- **Directions**
Restrict the output to the lines below starting at the one that contains "which is what" and ending at the one that contains "def Obligations.SetPixelIsIdempotent : Prop", and restate them word for word, both ends included.

BEGIN Input for this task

/-- R169: with `TEMP_SRC = FIXED` the result is that of `FIXED_TEMP`, whatever `temp_in` shows; with
`SENSOR` it is that of the one sample `t`, which one event reports. -/
def Obligations.SampleTempCompletes : Prop :=
  ∀ (s : State) (t : BitVec 8), s.busy = false → cfgOk s.params = true → 2 ≤ s.inputs.gap →
    ∃ factor duration,
      (s.params.tempSrc = .fixed →
        exec .sampleTemp s =
          .next (State.completed 0x00000004 .ok []
            { s with tempC := s.params.fixedTemp, factor := factor, duration := duration }) ∧
        factor.toNat = tempFactor s.params s.params.fixedTemp ∧
        duration.toNat = s.params.stageTimeMs.toNat * tempFactor s.params s.params.fixedTemp / 10) ∧
      (s.params.tempSrc = .sensor →
        exec .sampleTemp (s.feed { Answers.none with tempIn := [t] }) =
          .next (State.completed 0x00000004 .ok [.tempSample t]
            { s with tempC := t, factor := factor, duration := duration }) ∧
        factor.toNat = tempFactor s.params t ∧
        duration.toNat = s.params.stageTimeMs.toNat * tempFactor s.params t / 10)

/-- R205: `SEL_SEG` selects the segment and clears `RES`, whatever it held; an index at or beyond
`SEG_COUNT` is `INVALID_CONFIG`, and `seg` and `RES` are unchanged. -/
def Obligations.SelSegSelectsAndClears : Prop :=
  ∀ (s : State) (index : BitVec 16), s.busy = false → cfgOk s.params = true → 2 ≤ s.inputs.gap →
    (index.toNat < s.params.rows / s.params.segHeight →
      ∃ t, exec (.selSeg index) s = .next t ∧
        t = State.completed (encode (.selSeg index)) .ok [] { s with seg := index, res := t.res } ∧
        ∀ j, memRead t.res j = 0x00) ∧
    (s.params.rows / s.params.segHeight ≤ index.toNat →
      exec (.selSeg index) s = .next (State.completed (encode (.selSeg index)) .invalidConfig [] s))

/-- R94, R206: an in-segment `SET_PIXEL` sets or clears exactly its bit; every other byte of `RES` reads
as before. So it does to `RES` what `drawPixel` does. -/
def Obligations.SetPixelPaintsOneBit : Prop :=
  ∀ (s : State) (black : Bool) (x y : BitVec 12), s.busy = false → cfgOk s.params = true →
    0 ≤ x.toInt → x.toInt < s.params.columns → 0 ≤ y.toInt → y.toInt < s.params.rows →
    (s.seg.toNat * s.params.segHeight : Nat) ≤ y.toInt →
    y.toInt < (s.seg.toNat * s.params.segHeight + s.params.segHeight : Nat) → 2 ≤ s.inputs.gap →
    ∃ t, exec (.setPixel black x y) s = .next t ∧
      t = State.completed (encode (.setPixel black x y)) .ok [] { s with res := t.res } ∧
      (∀ j bitIx, bitIx < 8 →
        (memRead t.res j).getLsbD bitIx =
          if j = x.toNat / 8 + (y.toNat - s.seg.toNat * s.params.segHeight) * s.params.bpr ∧
              bitIx = x.toNat % 8
          then black else (memRead s.res j).getLsbD bitIx) ∧
      (∀ j, memRead t.res j = memRead (drawPixel s.params s.seg.toNat s.res (x.toInt, y.toInt, black)) j)

/-- R92, R93, R206: a pixel outside the canvas is `OUT_OF_BOUNDS_PIXEL`, also when it is outside the
segment; one inside the canvas and outside the segment completes with `OK`; neither changes anything, and
neither does `drawPixel`. -/
def Obligations.SetPixelOutsideTheSegmentPaintsNothing : Prop :=
  ∀ (s : State) (black : Bool) (x y : BitVec 12), s.busy = false → cfgOk s.params = true →
    1 ≤ s.inputs.gap →
    ((x.toInt < 0 ∨ (s.params.columns : Int) ≤ x.toInt ∨ y.toInt < 0 ∨ (s.params.rows : Int) ≤ y.toInt) →
      exec (.setPixel black x y) s =
        .next (State.completed (encode (.setPixel black x y)) .outOfBoundsPixel [] s)) ∧
    (0 ≤ x.toInt → x.toInt < s.params.columns → 0 ≤ y.toInt → y.toInt < s.params.rows →
      (y.toInt < (s.seg.toNat * s.params.segHeight : Nat) ∨
        (s.seg.toNat * s.params.segHeight + s.params.segHeight : Nat) ≤ y.toInt) →
      exec (.setPixel black x y) s =
        .next (State.completed (encode (.setPixel black x y)) .ok [] s)) ∧
    ((x.toInt < 0 ∨ (s.params.columns : Int) ≤ x.toInt ∨ y.toInt < 0 ∨ (s.params.rows : Int) ≤ y.toInt ∨
        y.toInt < (s.seg.toNat * s.params.segHeight : Nat) ∨
        (s.seg.toNat * s.params.segHeight + s.params.segHeight : Nat) ≤ y.toInt) →
      ∀ j, memRead (drawPixel s.params s.seg.toNat s.res (x.toInt, y.toInt, black)) j = memRead s.res j)

/-- R217 (a), (b), on `drawPixel`, which is what `SET_PIXEL` does to `RES` (`SetPixelPaintsOneBit`,
`SetPixelOutsideTheSegmentPaintsNothing`): setting a pixel twice to one colour is setting it once; black
then white on an in-segment pixel gives the buffer that white alone gives, so the bit of a white pixel is
restored. -/
def Obligations.SetPixelIsIdempotent : Prop :=
  ∀ (p : Params) (seg : Nat) (m : List Host.Cell) (x y : Int) (black : Bool) (j : Nat),
    memRead (drawPixel p seg (drawPixel p seg m (x, y, black)) (x, y, black)) j =
      memRead (drawPixel p seg m (x, y, black)) j ∧
    memRead (drawPixel p seg (drawPixel p seg m (x, y, true)) (x, y, false)) j =
      memRead (drawPixel p seg m (x, y, false)) j

/-! ### Power -/

/-- R161, R166: `PWR_ON` from `OFF` performs the actions of `POWER_ON_SEQ` in order and ends in `ON`. -/
def Obligations.PwrOnCompletes : Prop :=
  ∀ s : State, Ready s → s.pwr = .off → sleepsFit s.params.powerOnSeq = true →
    ∃ n, ∀ g ≥ n,
      exec .pwrOn ((s.feed (powerAnswers s.params.powerOnSeq)).withGap g) =
        .next (State.completed 0x00000001 .ok (s.params.powerOnSeq.flatMap actionEvents)
          { s.withGap g with
            pwr := .on
            pins := s.params.powerOnSeq.foldl actionPins s.pins
            ms := s.ms + totalElapsed (powerAnswers s.params.powerOnSeq) })

/-- R161, R166, R233: a busy timeout of a `WAITBUSY` of the power-on gives `FAULT` and
`DEVICE_TIMEOUT`; the actions before it have been performed, those after it have not. -/
def Obligations.PwrOnTimeoutLeavesFault : Prop :=
  ∀ (s : State) (pre post : List PowerAction), Ready s → s.pwr = .off →
    s.params.powerOnSeq = pre ++ .waitBusy :: post → sleepsFit pre = true →
    ∃ n, ∀ g ≥ n,
      exec .pwrOn
          ((s.feed ((powerAnswers pre).append
            { Answers.none with busyIn := [true], elapsed := [0, s.params.busyTimeoutMs] })).withGap g) =
        .next (State.completed 0x00000001 .deviceTimeout (pre.flatMap actionEvents ++ [.busy .timeout])
          { s.withGap g with
            pwr := .fault
            pins := pre.foldl actionPins s.pins
            ms := s.ms + totalElapsed (powerAnswers pre) + s.params.busyTimeoutMs })

/-- R162, R167: `PWR_OFF` from `ON` or `FAULT` performs the whole of `POWER_OFF_SEQ` and ends in `OFF`; from
`OFF` it is a no-op with no event. -/
def Obligations.PwrOffTearsDown : Prop :=
  ∀ s : State, Ready s →
    (s.pwr ≠ .off → sleepsFit s.params.powerOffSeq = true →
      ∃ n, ∀ g ≥ n,
        exec .pwrOff ((s.feed (powerAnswers s.params.powerOffSeq)).withGap g) =
          .next (State.completed 0x00000002 .ok (s.params.powerOffSeq.flatMap actionEvents)
            { s.withGap g with
              pwr := .off
              pins := s.params.powerOffSeq.foldl actionPins s.pins
              ms := s.ms + totalElapsed (powerAnswers s.params.powerOffSeq) })) ∧
    (s.pwr = .off → 2 ≤ s.inputs.gap → exec .pwrOff s = .next (State.completed 0x00000002 .ok [] s))

/-- R162, R167, R233: whatever the collaborators answer, a `PWR_OFF` that completes has not failed. -/
def Obligations.PwrOffNeverFails : Prop :=
  ∀ s t : State, s.busy = false → cfgOk s.params = true → exec .pwrOff s = .next t → t.busy = false →
    t.errcode = .ok ∧ t.err = s.err ∧ t.pwr = .off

END Input for this task

- **Response to the task**
/-- R217 (a), (b), on `drawPixel`, which is what `SET_PIXEL` does to `RES` (`SetPixelPaintsOneBit`,
`SetPixelOutsideTheSegmentPaintsNothing`): setting a pixel twice to one colour is setting it once; black
then white on an in-segment pixel gives the buffer that white alone gives, so the bit of a white pixel is
restored. -/
def Obligations.SetPixelIsIdempotent : Prop :=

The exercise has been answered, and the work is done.